**Exercise**
Of all the lines in the entries below, give again exactly those starting at the line containing "def modeOf : Nat → Option Mode" and ending at the line containing "RHB_CTRL.DEV_ID (R294). -/", both ends included, and no others.
== Records shown ==
-- ==== Sys2Proof/Machine/Ops.lean ====
section
/-!
DEFINITION. Machine/Ops.lean: the named operations every family is written with: reading and writing a register and
its fields, saturating counters, the outbox, free values, the raw counter, view arithmetic, long-operation status.
-/
namespace Sys2Proof.Machine

/-! ### Registers -/

/-- The stored value of the register at a BAR0 offset. -/
def State.rd (s : State) (a : Nat) : Word := s.regs.get resetOf a

/-- Store a value in the register at a BAR0 offset. -/
def State.wr (s : State) (a : Nat) (v : Word) : State := { s with regs := s.regs.set resetOf a v }

/-- Bits [hi:lo] of a register. -/
def State.fld (s : State) (a hi lo : Nat) : Nat := Machine.fld (s.rd a) hi lo

/-- Bit `i` of a register. -/
def State.bit (s : State) (a i : Nat) : Bool := Machine.bit (s.rd a) i

/-- Store a number in bits [hi:lo] of a register. -/
def State.setFld (s : State) (a hi lo v : Nat) : State := s.wr a (Machine.setFld (s.rd a) hi lo v)

/-- Store a truth value in bit `i` of a register. -/
def State.setBit (s : State) (a i : Nat) (b : Bool) : State := s.wr a (Machine.setBit (s.rd a) i b)

/-- Store a number, modulo 2^32. -/
def State.wrNat (s : State) (a v : Nat) : State := s.wr a (BitVec.ofNat 32 v)

/-- Add to a 32-bit counter that saturates (the counters of chapters 04 to 19). -/
def State.bumpBy (s : State) (a n : Nat) : State := s.wr a (satAdd (s.rd a) n)

/-- Count one. -/
def State.bump (s : State) (a : Nat) : State := s.bumpBy a 1

/-- Add one to a counter that wraps modulo 2^32. -/
def State.wrap (s : State) (a : Nat) : State := s.wr a (s.rd a + 1)

/-- Store consecutive words from an address, 4 bytes apart. -/
def State.wrWords (s : State) : Nat → List Word → State
  | _, [] => s
  | a, w :: ws => (s.wr a w).wrWords (a + 4) ws

/-- The number that `n` consecutive words hold, lowest first. -/
def State.rdWords (s : State) (a : Nat) : Nat → Nat
  | 0 => 0
  | n + 1 => (s.rd a).toNat + 2 ^ 32 * s.rdWords (a + 4) n

/-- What software writes into the register at `a`, by field type (R9); a reserved address ignores it (R8). -/
def State.wrTyped (s : State) (a : Nat) (v : Word) : State :=
  match regAt a with
  | some (d, _) => s.wr a (d.written (s.rd a) v)
  | none => s

/-- The RW bits that the write holding registers and software see of the word at `a`. -/
def State.holdOf (s : State) (a : Nat) : Word := s.hold.get resetOf a

/-- Put a word into a write holding register (R6). -/
def State.setHold (s : State) (a : Nat) (v : Word) : State := { s with hold := s.hold.set resetOf a v }

/-- The captured value of the word at `a` (R6). -/
def State.capOf (s : State) (a : Nat) : Word := s.cap.get resetOf a

/-- Capture a word (R6). -/
def State.setCap (s : State) (a : Nat) (v : Word) : State := { s with cap := s.cap.set resetOf a v }

/-! ### Outbox, read data, free values -/

/-- Send something out of the device. -/
def State.emit (s : State) (o : Output) : State := { s with out := s.out ++ [o] }

/-- A posted write to host memory; while PERST_N is low HELM masters nothing (R61). -/
def State.toHost (s : State) (addr : BitVec 64) (bytes : List Byte) : State :=
  if s.dev.perstLow then s else s.emit (.hostWrite addr bytes)

/-- The data that a read returns. -/
def State.ret (s : State) (v : Word) : State := { s with rdata := v }

/-- The index of the next free value, and the state in which it has been drawn. -/
def State.draw (s : State) : Nat × State := (s.drawn, { s with drawn := s.drawn + 1 })

/-- Apply an operation to each number of a list in turn. -/
def State.each (s : State) : List Nat → (Nat → State → State) → State
  | [], _ => s
  | i :: is, f => (f i s).each is f

/-! ### Modes -/

/-- The encoding of MODE (Table 03.1). -/
def modeCode : Mode → Nat
  | .load => 0
  | .commission => 1
  | .active => 2
  | .standby => 3
  | .maintenance => 4
  | .safe => 5

/-- The mode a REQ value names; 6 and 7 name none (R48). -/
def modeOf : Nat → Option Mode
  | 0 => some .load
  | 1 => some .commission
  | 2 => some .active
  | 3 => some .standby
  | 4 => some .maintenance
  | 5 => some .safe
  | _ => none

/-- The device serves traffic: ACTIVE or MAINTENANCE (Table 03.3). -/
def State.serving (s : State) : Bool := s.dev.mode == .active || s.dev.mode == .maintenance

/-- A frame passes pipelines and queues: any in ACTIVE and MAINTENANCE, PTP frames in STANDBY (Table 03.3). -/
def State.passes (s : State) (f : Frame) : Bool := s.serving || (s.dev.mode == .standby && f.ptp)

/-- The device's own ID: RHB_CTRL.DEV_ID (R294). -/
def State.devId (s : State) : Nat := s.fld Reg.rhbCtrl 9 0

/-! ### View time (R72, R75) -/

/-- Units of 2^-16 ns in one ns. -/
def nsUnit : Nat := 65536

/-- OFFSET of a view (Table 04.1). -/
def State.viewOffset (s : State) (v : Nat) : BitVec 96 := BitVec.ofNat 96 (s.rdWords (Reg.timeViewOffsetW0 v) 3)

/-- RATE of a view, 40 bits (Table 04.1). -/
def State.viewRate (s : State) (v : Nat) : BitVec 40 :=
  BitVec.ofNat 40 ((s.rd (Reg.timeViewRateLo v)).toNat + 2 ^ 32 * s.fld (Reg.timeViewRateHi v) 7 0)

/-- RATE_EPOCH of a view (Table 04.1). -/
def State.viewEpoch (s : State) (v : Nat) : BitVec 96 := BitVec.ofNat 96 (s.rdWords (Reg.timeViewEpochW0 v) 3)

/-- (RATE × (RAW − RATE_EPOCH)) >> 48: the product is exact and the shift rounds toward minus infinity (R72). -/
def rateTerm (rate : BitVec 40) (raw epoch : Raw) : Int :=
  (rate.toInt * ((raw.toNat : Int) - (epoch.toNat : Int))) / (2 ^ 48 : Int)

/-- The time of a view with given parameters at a raw value, modulo 2^96 (R72). -/
def viewTimeOf (offset : BitVec 96) (rate : BitVec 40) (epoch raw : Raw) : BitVec 96 :=
  offset + raw + BitVec.ofInt 96 (rateTerm rate raw epoch)

/-- The time of view `v` at a raw value, under the current parameters (R72). -/
def State.viewTime (s : State) (v : Nat) (raw : Raw) : BitVec 96 :=
  viewTimeOf (s.viewOffset v) (s.viewRate v) (s.viewEpoch v) raw

/-- The time of view `v` at a captured raw value under the parameters in force at the capture: the current set, or the
set before it for a capture before the latest commit (R80). -/
def State.viewTimeAt (s : State) (v : Nat) (cap : Raw) : BitVec 96 :=
  let p := s.chrono.prev.get (fun _ => {}) v
  if cap.toNat < p.at'.toNat then viewTimeOf p.offset p.rate p.epoch cap else s.viewTime v cap

/-- Whole ns of a view time (R75). -/
def nsTotal (t : BitVec 96) : Nat := t.toNat / 65536

/-- The 16-bit fraction of a view time (R75). -/
def fracOf (t : BitVec 96) : Nat := t.toNat % 65536

/-- 48-bit seconds of a view time (R75). -/
def secOf (t : BitVec 96) : Nat := nsTotal t / 1000000000 % 2 ^ 48

/-- ns within the second (R75). -/
def nsOf (t : BitVec 96) : Nat := nsTotal t % 1000000000

/-- The low 32 bits of the ns (R75). -/
def ns32Of (t : BitVec 96) : Word := BitVec.ofNat 32 (nsTotal t)

/-- The sub-ns byte, in units of 1/256 ns (R75). -/
def subnsOf (t : BitVec 96) : Byte := BitVec.ofNat 8 (fracOf t / 256)

/-- The time that R96 compares: seconds × 10^9 + ns, as R75 presents them. -/
def cmpNs (t : BitVec 96) : Nat := secOf t * 1000000000 + nsOf t

/-- The stamp of a view time (R81). -/
def stampOf (v : Nat) (t : BitVec 96) : Stamp := { view := v, ns32 := ns32Of t, subns := subnsOf t }

/-- A captured raw value keeps a resolution of 2^-8 ns (R71). -/
def captureRes (raw : Raw) : Raw := BitVec.ofNat 96 (raw.toNat / 256 * 256)

/-- The 12 bytes of a time in the full format (R75): seconds, ns, fraction, lowest byte first. -/
def fullFormat (t : BitVec 96) : List Byte := leBytes 6 (secOf t) ++ leBytes 4 (nsOf t) ++ leBytes 2 (fracOf t)

/-! ### The raw counter and what each clock does (R71, R365, R366) -/

/-- Clocks of the 1.50 GHz pipelines in the `n` ns after raw ns `t`. -/
def pipeClocks (t n : Nat) : Nat := (t + n) * 3 / 2 - t * 3 / 2

/-! ### Long operations (R40, R41, R54, R368) -/

/-- The address of a long operation's OP_CTRL (Table 02.12). OPSTAT follows it. -/
def opCtrl : LongOp → Nat
  | .imageLoad => Reg.devImgOpCtrl
  | .imageSwap => Reg.devSwapOpCtrl
  | .memoryBist => Reg.devBistOpCtrl
  | .rehash => Reg.sxtRehashOpCtrl
  | .trieRebuild => Reg.sxtTrieOpCtrl
  | .fixCheck => Reg.sxtFixOpCtrl
  | .audit => Reg.poolAuditOpCtrl
  | .sweep => Reg.poolSweepOpCtrl
  | .bulkSync => Reg.lhtSyncOpCtrl
  | .zeroisation => Reg.secZeroOpCtrl
  | .scan u => Reg.chkScanOpCtrl u

/-- The address of its OPSTAT. -/
def opStat (o : LongOp) : Nat := opCtrl o + 4

/-- Its OP_PARTIAL registers. -/
def opPartials : LongOp → List Nat
  | .imageLoad => [Reg.devImgOpPartial]
  | .imageSwap => [Reg.devSwapOpPartial]
  | .memoryBist => [Reg.devBistOpPartial 0, Reg.devBistOpPartial 1]
  | .rehash => [Reg.sxtRehashOpPartial]
  | .trieRebuild => [Reg.sxtTrieOpPartial]
  | .fixCheck => [Reg.sxtFixOpPartial 0, Reg.sxtFixOpPartial 1, Reg.sxtFixOpPartial 2, Reg.sxtFixOpPartial 3]
  | .audit => [Reg.poolAuditOpPartial 0, Reg.poolAuditOpPartial 1, Reg.poolAuditOpPartial 2, Reg.poolAuditOpPartial 3]
  | .sweep => [Reg.poolSweepOpPartial 0, Reg.poolSweepOpPartial 1]
  | .bulkSync => [Reg.lhtSyncOpPartial 0, Reg.lhtSyncOpPartial 1]
  | .zeroisation => [Reg.secZeroOpPartial]
  | .scan u => [Reg.chkScanOpPartial u 0, Reg.chkScanOpPartial u 1]

/-- Its completion leaf in group 20 (Table 18.1). -/
def opLeaf : LongOp → Nat
  | .imageLoad => 640
  | .imageSwap => 641
  | .memoryBist => 642
  | .rehash => 643
  | .trieRebuild => 644
  | .fixCheck => 645
  | .audit => 646
  | .sweep => 647
  | .bulkSync => 648
  | .zeroisation => 649
  | .scan u => 656 + u % 8

/-- DATA word 0 of its completion event: the unit of a scan, else 0 (Table 18.2). -/
def opUnit : LongOp → Nat
  | .scan u => u
  | _ => 0

/-- The modes in which an operation is allowed (Table 03.5). A scan in LOAD reads host memory only: `src` is its SRC; a
BIST is allowed by its target (Table 03.15). -/
def opAllowed (o : LongOp) (m : Mode) (src target : Nat) : Bool :=
  match o with
  | .imageLoad => m == .load
  | .imageSwap => m == .active || m == .maintenance
  | .memoryBist => m == .commission || (m == .maintenance && (target == 1 || target == 3))
  | .rehash | .trieRebuild | .fixCheck => m == .commission || m == .active || m == .standby || m == .maintenance
  | .audit => m == .active || m == .standby || m == .maintenance
  | .sweep => m == .maintenance
  | .bulkSync => m == .active || m == .maintenance || m == .standby
  | .scan _ => m == .commission || m == .active || m == .standby || m == .maintenance || (m == .load && src == 0)
  | .zeroisation => true

/-- Every long operation of the device. -/
def allLongOps : List LongOp :=
  [.imageLoad, .imageSwap, .memoryBist, .rehash, .trieRebuild, .fixCheck, .audit, .sweep, .bulkSync, .zeroisation,
    .scan 0, .scan 1, .scan 2, .scan 3, .scan 4, .scan 5, .scan 6, .scan 7]

/-- BUSY of a long operation. -/
def State.busy (s : State) (o : LongOp) : Bool := s.bit (opStat o) 31

/-- ARG of a long operation. -/
def State.opArg (s : State) (o : LongOp) : Nat := s.fld (opCtrl o) 15 0

/-- Set PROGRESS (24 bits). -/
def State.setProgress (s : State) (o : LongOp) (n : Nat) : State := s.setFld (opStat o) 23 0 n

/-- PROGRESS. -/
def State.progress (s : State) (o : LongOp) : Nat := s.fld (opStat o) 23 0

/-- How a long operation ends (R41): DONE, ABORTED or FAIL, with a REASON (Table 02.11). -/
inductive OpEnd where
  | done
  | aborted (reason : Nat)
  | failed (reason : Nat)
deriving DecidableEq, Repr

/-- OPSTAT when BUSY falls: exactly one of DONE, ABORTED and FAIL, the REASON, PROGRESS kept (R41). -/
def opStatEnd (old : Word) : OpEnd → Word
  | .done => Machine.setFld old 31 24 0x40
  | .aborted r => Machine.setFld old 31 24 (0x20 + r % 16)
  | .failed r => Machine.setFld old 31 24 (0x10 + r % 16)

/-- START: BUSY set, DONE, ABORTED, FAIL, REASON and PROGRESS cleared, every OP_PARTIAL cleared (R41). -/
def State.opBegin (s : State) (o : LongOp) : State :=
  (s.wr (opStat o) 0x80000000).each (opPartials o) fun a s => s.wr a 0

/-! ### Commit registers (Table 02.7, R38) -/

/-- ACTIVE_BANK. -/
def State.activeBank (s : State) (a : Nat) : Nat := s.fld a 16 16

/-- The switch itself: ACTIVE_BANK takes the target, SWITCH_COUNT counts, PENDING clears. -/
def State.bankSwitch (s : State) (a target : Nat) : State :=
  ((s.setFld a 16 16 target).setFld a 15 8 (s.fld a 15 8 + 1)).setFld a 30 30 0

/-- A request to switch to `target` by a GO or a waypoint (R38): nothing when it is active and nothing is pending; a
pending switch is cancelled by a request for the active bank and retargeted by any other. PENDING_TARGET keeps the last
pending target. -/
def State.bankRequest (s : State) (a target : Nat) : State :=
  if s.activeBank a = target then
    if s.bit a 30 then s.setFld a 30 30 0 else s
  else (s.setFld a 30 30 1).setFld a 1 1 target

/-! ### Waypoint and GO in one clock (R38, R177, R269) -/

/-- A waypoint has requested switch `k` at the present raw value: a GO in the same clock yields to it. -/
def State.wpSame (s : State) (k : Nat) : Bool := s.chrono.wpReq.get (fun _ => none) k == some s.raw

/-- Note that a waypoint requests switch `k` now. -/
def State.wpNote (s : State) (k : Nat) : State :=
  { s with chrono.wpReq := s.chrono.wpReq.set (fun _ => none) k (some s.raw) }

end Sys2Proof.Machine
end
===
**Solution to this problem**
def modeOf : Nat → Option Mode
  | 0 => some .load
  | 1 => some .commission
  | 2 => some .active
  | 3 => some .standby
  | 4 => some .maintenance
  | 5 => some .safe
  | _ => none

/-- The device serves traffic: ACTIVE or MAINTENANCE (Table 03.3). -/
def State.serving (s : State) : Bool := s.dev.mode == .active || s.dev.mode == .maintenance

/-- A frame passes pipelines and queues: any in ACTIVE and MAINTENANCE, PTP frames in STANDBY (Table 03.3). -/
def State.passes (s : State) (f : Frame) : Bool := s.serving || (s.dev.mode == .standby && f.ptp)

/-- The device's own ID: RHB_CTRL.DEV_ID (R294). -/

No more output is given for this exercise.